-- ==== Sys2Proof/Laws/Arith.lean ====
section
/-! SUPPORT. The pure functions: sums, checksum, big-endian values, operand encoding, nibbles. -/

namespace Sys2Proof.Machine

@[simp] theorem sumBytes_nil : sumBytes [] = 0 := rfl
@[simp] theorem sumBytes_cons (b : Byte) (l : List Byte) :
    sumBytes (b :: l) = b.toNat + sumBytes l := rfl
@[simp] theorem sumBytes_append (a b : List Byte) :
    sumBytes (a ++ b) = sumBytes a + sumBytes b := by
  induction a with
  | nil => simp
  | cons x a ih => simp [ih, Nat.add_assoc]

/-- The order of the bytes does not matter to their sum. -/
theorem sumBytes_perm {a b : List Byte} (h : a.Perm b) : sumBytes a = sumBytes b := by
  induction h with
  | nil => rfl
  | cons x _ ih => simp [ih]
  | swap x y l => simp; omega
  | trans _ _ ih₁ ih₂ => exact ih₁.trans ih₂

/-- R82's value as an integer. -/
theorem checksumOf_toNat (l : List Byte) :
    (checksumOf l).toNat = (256 - sumBytes l % 256) % 256 := by
  have := Nat.mod_lt (sumBytes l) (by omega : 256 > 0)
  simp only [checksumOf, BitVec.toNat_ofNat]
  omega

/-- A byte is the checksum of a range exactly when it completes the range's sum to 0. -/
theorem checksumOf_eq_iff (l : List Byte) (b : Byte) :
    checksumOf l = b ↔ (sumBytes l + b.toNat) % 256 = 0 := by
  rw [← BitVec.toNat_inj, checksumOf_toNat]
  have := b.isLt
  omega

theorem slice_length_le (d : List Byte) (a : Nat) (b : Int) : (slice d a b).length ≤ d.length := by
  simp [slice]

/-- A slice up to the end drops the bytes before its start. -/
theorem slice_full (d : List Byte) (a : Nat) : slice d a (d.length : Int) = d.drop a := by
  simp [slice]

/-- A slice that ends at or before its start is empty. -/
theorem slice_eq_nil (d : List Byte) {a : Nat} {b : Int} (h : b ≤ a) : slice d a b = [] := by
  simp [slice]; omega

theorem rangeEnd_zero (n : Nat) (ifb : Bool) : rangeEnd n ifb 0 = n := by simp [rangeEnd]

theorem selectedRange_zero (d : List Byte) (ifb : Bool) :
    selectedRange d ifb 0 = d.drop (rangeStart ifb) := by
  rw [selectedRange, rangeEnd_zero, slice_full]

/-- What `cks` answers, R80 to R82. -/
theorem cks_ok_iff {d : List Byte} {ifb : Bool} {len : Int} {k : Byte} :
    cks d ifb len = .ok k ↔ 4 ≤ d.length ∧ k = checksumOf (selectedRange d ifb len) := by
  unfold cks
  split
  · simp; omega
  · simp [eq_comm]; omega

theorem cks_error_iff {d : List Byte} {ifb : Bool} {len : Int} {e : ErrorKind} :
    cks d ifb len = .error e ↔ d.length < 4 ∧ e = .invalidInput := by
  unfold cks
  split <;> simp [*, eq_comm]

/-- R86 as a sum: a buffer that ends in `k` matches exactly when its whole sum from the start is 0. -/
theorem verifyMatch_concat (f : List Byte) (k : Byte) (ifb : Bool) :
    verifyMatch (f ++ [k]) ifb = decide (checksumOf (f.drop (rangeStart ifb)) = k) := by
  simp [verifyMatch, slice]

theorem be16_lt (hi lo : Byte) : be16 hi lo < 65536 := by
  have := hi.isLt
  have := lo.isLt
  simp only [be16]
  omega

@[simp] theorem beValue_nil : beValue [] = 0 := rfl
theorem beValue_cons (b : Byte) (l : List Byte) :
    beValue (b :: l) = b.toNat * 256 ^ l.length + beValue l := rfl

theorem beValue_concat (l : List Byte) (b : Byte) : beValue (l ++ [b]) = 256 * beValue l + b.toNat := by
  induction l with
  | nil => simp [beValue_cons]
  | cons x l ih => simp [beValue_cons, ih, pow_succ]; ring

theorem beValue_lt (l : List Byte) : beValue l < 256 ^ l.length := by
  induction l with
  | nil => simp
  | cons x l ih =>
    have := x.isLt
    simp only [beValue_cons, List.length_cons, pow_succ]
    nlinarith

@[simp] theorem beBytes_length (n v : Nat) : (beBytes n v).length = n := by
  induction n generalizing v with
  | zero => rfl
  | succ n ih => simp [beBytes, ih]

theorem beValue_beBytes (n v : Nat) : beValue (beBytes n v) = v % 256 ^ n := by
  induction n generalizing v with
  | zero => simp [beBytes, Nat.mod_one]
  | succ n ih =>
    have h8 : v % 256 % 2 ^ 8 = v % 256 := Nat.mod_eq_of_lt (by omega)
    have hp : 256 ^ (n + 1) = 256 * 256 ^ n := Nat.pow_succ'
    rw [beBytes, beValue_concat, ih, BitVec.toNat_ofNat, h8, hp, Nat.mod_mul]
    omega

theorem stripLeadingZeros_length_le (b : List Byte) : (stripLeadingZeros b).length ≤ b.length := by
  induction b with
  | nil => simp [stripLeadingZeros]
  | cons x b ih =>
    simp only [stripLeadingZeros]
    split
    · simp only [List.length_cons]; omega
    · exact Nat.le_refl _

theorem stripLeadingZeros_head (b : List Byte) : (stripLeadingZeros b).head? ≠ some 0 := by
  induction b with
  | nil => simp [stripLeadingZeros]
  | cons x b ih =>
    simp only [stripLeadingZeros]
    split
    · exact ih
    · simpa

theorem beValue_stripLeadingZeros (b : List Byte) : beValue (stripLeadingZeros b) = beValue b := by
  induction b with
  | nil => rfl
  | cons x b ih =>
    simp only [stripLeadingZeros]
    split
    · rename_i h; simp [beValue_cons, h, ih]
    · rfl

theorem minimalInt_eq (b : List Byte) :
    minimalInt b = if stripLeadingZeros b = [] then [0] else stripLeadingZeros b := by
  unfold minimalInt
  split <;> simp_all

theorem minimalInt_ne_nil (b : List Byte) : minimalInt b ≠ [] := by
  rw [minimalInt_eq]; split <;> simp_all

theorem beValue_minimalInt (b : List Byte) : beValue (minimalInt b) = beValue b := by
  rw [minimalInt_eq, ← beValue_stripLeadingZeros b]
  split
  · rename_i h; simp [h, beValue_cons]
  · rfl

theorem minimalInt_length_le (b : List Byte) : (minimalInt b).length ≤ max 1 b.length := by
  have := stripLeadingZeros_length_le b
  rw [minimalInt_eq]
  split
  · simp
  · omega

theorem unitIndex_lt (b : Byte) : unitIndex b < 4 := by
  unfold unitIndex
  repeat' split
  all_goals omega

theorem rev4_lt (x : Nat) : rev4 x < 16 := by simp only [rev4]; omega

/-- The four bits reversed twice are the four bits (R112). -/
theorem rev4_rev4 {x : Nat} (h : x < 16) : rev4 (rev4 x) = x := by
  have all : ∀ y : Fin 16, rev4 (rev4 y.val) = y.val := by decide
  exact all ⟨x, h⟩

theorem highNibble_lt (b : Byte) : highNibble b < 16 := by
  have := b.isLt; simp only [highNibble]; omega

theorem lowNibble_lt (b : Byte) : lowNibble b < 16 := by simp only [lowNibble]; omega

theorem decimalPlaces_lt (m : NibbleMap) (b : Byte) : decimalPlaces m b < 16 := by
  cases m <;> simp only [decimalPlaces, highNibble_lt, lowNibble_lt]

theorem dataSign_lt (m : NibbleMap) (b : Byte) : dataSign m b < 16 := by
  cases m <;> simp only [dataSign, highNibble_lt, lowNibble_lt, rev4_lt]

theorem bitOf_lt (b : Byte) (k : Nat) : bitOf b k < 2 := by simp only [bitOf]; omega

/-- R104's two fields do not overlap, so RES is their sum. -/
theorem centiResult_toNat {raw : Nat} (h : raw < 65536) :
    (centiResult raw).toNat = raw / 100 * 65536 + raw % 100 := by
  have hq : raw / 100 < 656 := by omega
  have hr : raw % 100 < 100 := by omega
  simp only [centiResult, BitVec.toNat_or, BitVec.toNat_shiftLeft, BitVec.toNat_ofNat]
  rw [Nat.mod_eq_of_lt (by omega : raw / 100 < 2 ^ 32),
    Nat.mod_eq_of_lt (by omega : raw % 100 < 2 ^ 32),
    Nat.mod_eq_of_lt (by rw [Nat.shiftLeft_eq]; omega)]
  rw [← Nat.shiftLeft_add_eq_or_of_lt (by omega : raw % 100 < 2 ^ 16), Nat.shiftLeft_eq]

end Sys2Proof.Machine
end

◇ ◇ ◇ ◇

[Exercise]: Taking the lines above, repeat exactly those from the line that contains "theorem slice_eq_nil (d" through the line that contains "theorem selectedRange_zero (d", and both of those lines as well. Include nothing else.

[Task response]:
theorem slice_eq_nil (d : List Byte) {a : Nat} {b : Int} (h : b ≤ a) : slice d a b = [] := by
  simp [slice]; omega

theorem rangeEnd_zero (n : Nat) (ifb : Bool) : rangeEnd n ifb 0 = n := by simp [rangeEnd]

theorem selectedRange_zero (d : List Byte) (ifb : Bool) :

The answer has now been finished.